- Your instructions
Beneath this task are records; print exactly the stretch of them from the line with "(if requestHandset ws" through the line with "(∀ enable, Ready", both ends included.

- Data in this exercise
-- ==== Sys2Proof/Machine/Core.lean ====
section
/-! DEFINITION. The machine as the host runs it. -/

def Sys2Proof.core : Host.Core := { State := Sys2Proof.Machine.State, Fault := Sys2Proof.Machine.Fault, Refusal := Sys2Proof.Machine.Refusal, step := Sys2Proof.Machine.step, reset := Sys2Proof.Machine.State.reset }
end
---
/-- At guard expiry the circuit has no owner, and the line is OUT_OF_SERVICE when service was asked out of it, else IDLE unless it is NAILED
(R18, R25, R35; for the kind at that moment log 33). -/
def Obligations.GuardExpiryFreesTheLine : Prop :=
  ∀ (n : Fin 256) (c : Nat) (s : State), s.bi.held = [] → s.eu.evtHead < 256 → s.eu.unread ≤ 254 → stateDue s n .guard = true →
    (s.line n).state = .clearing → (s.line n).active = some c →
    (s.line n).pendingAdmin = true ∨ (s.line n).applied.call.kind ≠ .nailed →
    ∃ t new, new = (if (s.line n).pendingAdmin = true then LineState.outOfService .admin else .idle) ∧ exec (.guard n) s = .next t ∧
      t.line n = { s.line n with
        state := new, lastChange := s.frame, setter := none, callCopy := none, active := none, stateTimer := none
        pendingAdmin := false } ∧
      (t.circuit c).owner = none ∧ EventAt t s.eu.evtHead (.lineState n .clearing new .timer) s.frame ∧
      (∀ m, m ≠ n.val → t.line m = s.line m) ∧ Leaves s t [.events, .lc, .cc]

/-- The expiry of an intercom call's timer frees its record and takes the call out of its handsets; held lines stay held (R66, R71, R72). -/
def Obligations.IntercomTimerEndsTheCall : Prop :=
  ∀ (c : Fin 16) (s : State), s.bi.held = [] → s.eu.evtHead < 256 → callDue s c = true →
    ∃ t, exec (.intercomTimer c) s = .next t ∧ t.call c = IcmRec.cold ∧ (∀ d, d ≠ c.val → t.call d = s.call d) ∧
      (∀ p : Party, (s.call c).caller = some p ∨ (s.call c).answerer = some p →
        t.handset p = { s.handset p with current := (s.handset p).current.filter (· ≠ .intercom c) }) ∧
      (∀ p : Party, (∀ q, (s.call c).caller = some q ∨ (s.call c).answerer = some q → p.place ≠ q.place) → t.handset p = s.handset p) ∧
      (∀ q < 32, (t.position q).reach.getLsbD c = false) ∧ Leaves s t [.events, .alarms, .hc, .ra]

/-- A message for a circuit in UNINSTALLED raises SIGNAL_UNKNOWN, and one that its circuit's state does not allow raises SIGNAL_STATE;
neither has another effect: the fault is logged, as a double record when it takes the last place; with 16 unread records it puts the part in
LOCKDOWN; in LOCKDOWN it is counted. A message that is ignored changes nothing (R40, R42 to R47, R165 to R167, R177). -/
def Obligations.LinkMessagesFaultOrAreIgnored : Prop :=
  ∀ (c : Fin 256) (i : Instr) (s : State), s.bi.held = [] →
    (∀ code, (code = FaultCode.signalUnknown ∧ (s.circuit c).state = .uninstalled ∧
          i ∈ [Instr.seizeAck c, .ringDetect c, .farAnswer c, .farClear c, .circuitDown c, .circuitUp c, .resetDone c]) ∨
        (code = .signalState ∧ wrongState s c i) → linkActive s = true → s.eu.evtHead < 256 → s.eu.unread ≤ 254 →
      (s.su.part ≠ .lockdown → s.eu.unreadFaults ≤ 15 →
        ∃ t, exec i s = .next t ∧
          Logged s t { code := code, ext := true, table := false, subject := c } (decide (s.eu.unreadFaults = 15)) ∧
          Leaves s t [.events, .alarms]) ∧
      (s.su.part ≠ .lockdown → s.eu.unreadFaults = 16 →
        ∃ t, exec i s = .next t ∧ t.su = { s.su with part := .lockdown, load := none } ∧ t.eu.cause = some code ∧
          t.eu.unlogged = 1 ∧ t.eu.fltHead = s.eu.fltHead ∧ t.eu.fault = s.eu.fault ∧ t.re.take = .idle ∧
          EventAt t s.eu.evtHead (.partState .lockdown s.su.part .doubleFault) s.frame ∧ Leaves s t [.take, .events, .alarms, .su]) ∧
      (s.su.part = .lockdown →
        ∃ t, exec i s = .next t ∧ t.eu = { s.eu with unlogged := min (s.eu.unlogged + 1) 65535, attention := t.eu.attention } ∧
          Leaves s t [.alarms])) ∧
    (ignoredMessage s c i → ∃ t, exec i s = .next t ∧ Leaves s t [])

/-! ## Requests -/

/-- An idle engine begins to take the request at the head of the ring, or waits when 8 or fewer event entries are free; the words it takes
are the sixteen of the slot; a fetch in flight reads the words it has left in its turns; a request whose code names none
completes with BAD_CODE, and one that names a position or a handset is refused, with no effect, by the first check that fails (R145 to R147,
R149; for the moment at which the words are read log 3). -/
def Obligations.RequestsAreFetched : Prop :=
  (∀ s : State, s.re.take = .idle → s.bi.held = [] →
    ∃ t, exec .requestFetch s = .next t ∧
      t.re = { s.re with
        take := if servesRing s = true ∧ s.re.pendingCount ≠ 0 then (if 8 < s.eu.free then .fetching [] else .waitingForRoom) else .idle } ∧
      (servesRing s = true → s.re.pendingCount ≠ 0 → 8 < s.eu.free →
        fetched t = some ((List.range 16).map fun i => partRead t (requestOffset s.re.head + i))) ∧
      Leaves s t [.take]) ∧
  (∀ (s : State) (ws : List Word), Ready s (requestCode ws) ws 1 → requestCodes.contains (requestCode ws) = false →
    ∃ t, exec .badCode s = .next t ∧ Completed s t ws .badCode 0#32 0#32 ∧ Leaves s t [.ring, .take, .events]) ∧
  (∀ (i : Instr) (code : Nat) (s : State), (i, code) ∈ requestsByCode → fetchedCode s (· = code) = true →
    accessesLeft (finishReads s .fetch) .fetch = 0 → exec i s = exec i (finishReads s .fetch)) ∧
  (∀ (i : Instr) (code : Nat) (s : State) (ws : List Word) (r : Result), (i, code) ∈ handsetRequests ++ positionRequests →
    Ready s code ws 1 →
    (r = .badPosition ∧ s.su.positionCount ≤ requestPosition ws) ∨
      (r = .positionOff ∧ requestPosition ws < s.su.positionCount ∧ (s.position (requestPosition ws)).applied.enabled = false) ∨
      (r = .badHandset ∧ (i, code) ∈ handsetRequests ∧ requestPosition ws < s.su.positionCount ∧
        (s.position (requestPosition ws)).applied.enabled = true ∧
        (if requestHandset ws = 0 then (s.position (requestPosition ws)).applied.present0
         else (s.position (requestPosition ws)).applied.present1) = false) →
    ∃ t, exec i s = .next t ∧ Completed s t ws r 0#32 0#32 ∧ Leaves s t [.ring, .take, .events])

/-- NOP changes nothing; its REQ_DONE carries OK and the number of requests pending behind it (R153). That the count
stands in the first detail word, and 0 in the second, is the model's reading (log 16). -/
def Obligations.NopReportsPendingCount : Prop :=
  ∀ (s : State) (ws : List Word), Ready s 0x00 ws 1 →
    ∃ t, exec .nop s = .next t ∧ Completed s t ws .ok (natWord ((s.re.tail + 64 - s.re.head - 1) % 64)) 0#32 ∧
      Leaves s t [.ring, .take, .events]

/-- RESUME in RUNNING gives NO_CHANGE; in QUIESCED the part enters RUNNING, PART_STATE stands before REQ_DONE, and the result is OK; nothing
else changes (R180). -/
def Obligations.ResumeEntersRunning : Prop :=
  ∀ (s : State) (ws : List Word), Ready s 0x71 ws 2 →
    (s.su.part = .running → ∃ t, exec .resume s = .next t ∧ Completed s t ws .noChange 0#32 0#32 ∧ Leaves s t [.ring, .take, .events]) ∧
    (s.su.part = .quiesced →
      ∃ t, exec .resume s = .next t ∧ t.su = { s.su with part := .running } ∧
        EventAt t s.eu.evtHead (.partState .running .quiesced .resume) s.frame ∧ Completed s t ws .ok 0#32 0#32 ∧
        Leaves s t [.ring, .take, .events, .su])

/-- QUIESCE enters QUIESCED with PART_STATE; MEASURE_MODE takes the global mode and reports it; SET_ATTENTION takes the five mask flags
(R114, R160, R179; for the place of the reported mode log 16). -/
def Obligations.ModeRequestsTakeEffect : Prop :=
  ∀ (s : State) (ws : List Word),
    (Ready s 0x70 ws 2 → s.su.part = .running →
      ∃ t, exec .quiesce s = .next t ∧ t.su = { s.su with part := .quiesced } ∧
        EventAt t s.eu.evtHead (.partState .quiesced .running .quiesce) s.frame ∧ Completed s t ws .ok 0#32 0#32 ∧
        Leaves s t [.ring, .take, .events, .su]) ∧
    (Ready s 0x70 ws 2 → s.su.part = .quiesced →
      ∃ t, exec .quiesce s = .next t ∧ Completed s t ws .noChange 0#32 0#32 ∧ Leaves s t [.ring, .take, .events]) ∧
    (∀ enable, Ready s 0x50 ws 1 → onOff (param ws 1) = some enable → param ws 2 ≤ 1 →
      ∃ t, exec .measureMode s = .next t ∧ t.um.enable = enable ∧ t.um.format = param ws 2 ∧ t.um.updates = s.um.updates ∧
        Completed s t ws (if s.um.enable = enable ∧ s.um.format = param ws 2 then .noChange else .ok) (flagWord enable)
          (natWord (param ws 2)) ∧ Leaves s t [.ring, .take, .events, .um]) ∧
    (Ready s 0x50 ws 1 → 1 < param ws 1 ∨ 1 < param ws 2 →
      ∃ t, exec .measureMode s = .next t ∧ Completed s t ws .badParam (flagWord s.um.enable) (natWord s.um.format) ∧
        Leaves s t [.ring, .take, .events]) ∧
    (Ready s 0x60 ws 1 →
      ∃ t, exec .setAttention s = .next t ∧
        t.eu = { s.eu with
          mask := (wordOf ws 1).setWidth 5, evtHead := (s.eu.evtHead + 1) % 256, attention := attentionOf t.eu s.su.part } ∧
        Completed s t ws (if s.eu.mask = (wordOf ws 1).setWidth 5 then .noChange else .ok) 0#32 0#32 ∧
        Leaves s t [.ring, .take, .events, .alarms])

- Task solution
        (if requestHandset ws = 0 then (s.position (requestPosition ws)).applied.present0
         else (s.position (requestPosition ws)).applied.present1) = false) →
    ∃ t, exec i s = .next t ∧ Completed s t ws r 0#32 0#32 ∧ Leaves s t [.ring, .take, .events])

/-- NOP changes nothing; its REQ_DONE carries OK and the number of requests pending behind it (R153). That the count
stands in the first detail word, and 0 in the second, is the model's reading (log 16). -/
def Obligations.NopReportsPendingCount : Prop :=
  ∀ (s : State) (ws : List Word), Ready s 0x00 ws 1 →
    ∃ t, exec .nop s = .next t ∧ Completed s t ws .ok (natWord ((s.re.tail + 64 - s.re.head - 1) % 64)) 0#32 ∧
      Leaves s t [.ring, .take, .events]

/-- RESUME in RUNNING gives NO_CHANGE; in QUIESCED the part enters RUNNING, PART_STATE stands before REQ_DONE, and the result is OK; nothing
else changes (R180). -/
def Obligations.ResumeEntersRunning : Prop :=
  ∀ (s : State) (ws : List Word), Ready s 0x71 ws 2 →
    (s.su.part = .running → ∃ t, exec .resume s = .next t ∧ Completed s t ws .noChange 0#32 0#32 ∧ Leaves s t [.ring, .take, .events]) ∧
    (s.su.part = .quiesced →
      ∃ t, exec .resume s = .next t ∧ t.su = { s.su with part := .running } ∧
        EventAt t s.eu.evtHead (.partState .running .quiesced .resume) s.frame ∧ Completed s t ws .ok 0#32 0#32 ∧
        Leaves s t [.ring, .take, .events, .su])

/-- QUIESCE enters QUIESCED with PART_STATE; MEASURE_MODE takes the global mode and reports it; SET_ATTENTION takes the five mask flags
(R114, R160, R179; for the place of the reported mode log 16). -/
def Obligations.ModeRequestsTakeEffect : Prop :=
  ∀ (s : State) (ws : List Word),
    (Ready s 0x70 ws 2 → s.su.part = .running →
      ∃ t, exec .quiesce s = .next t ∧ t.su = { s.su with part := .quiesced } ∧
        EventAt t s.eu.evtHead (.partState .quiesced .running .quiesce) s.frame ∧ Completed s t ws .ok 0#32 0#32 ∧
        Leaves s t [.ring, .take, .events, .su]) ∧
    (Ready s 0x70 ws 2 → s.su.part = .quiesced →
      ∃ t, exec .quiesce s = .next t ∧ Completed s t ws .noChange 0#32 0#32 ∧ Leaves s t [.ring, .take, .events]) ∧
    (∀ enable, Ready s 0x50 ws 1 → onOff (param ws 1) = some enable → param ws 2 ≤ 1 →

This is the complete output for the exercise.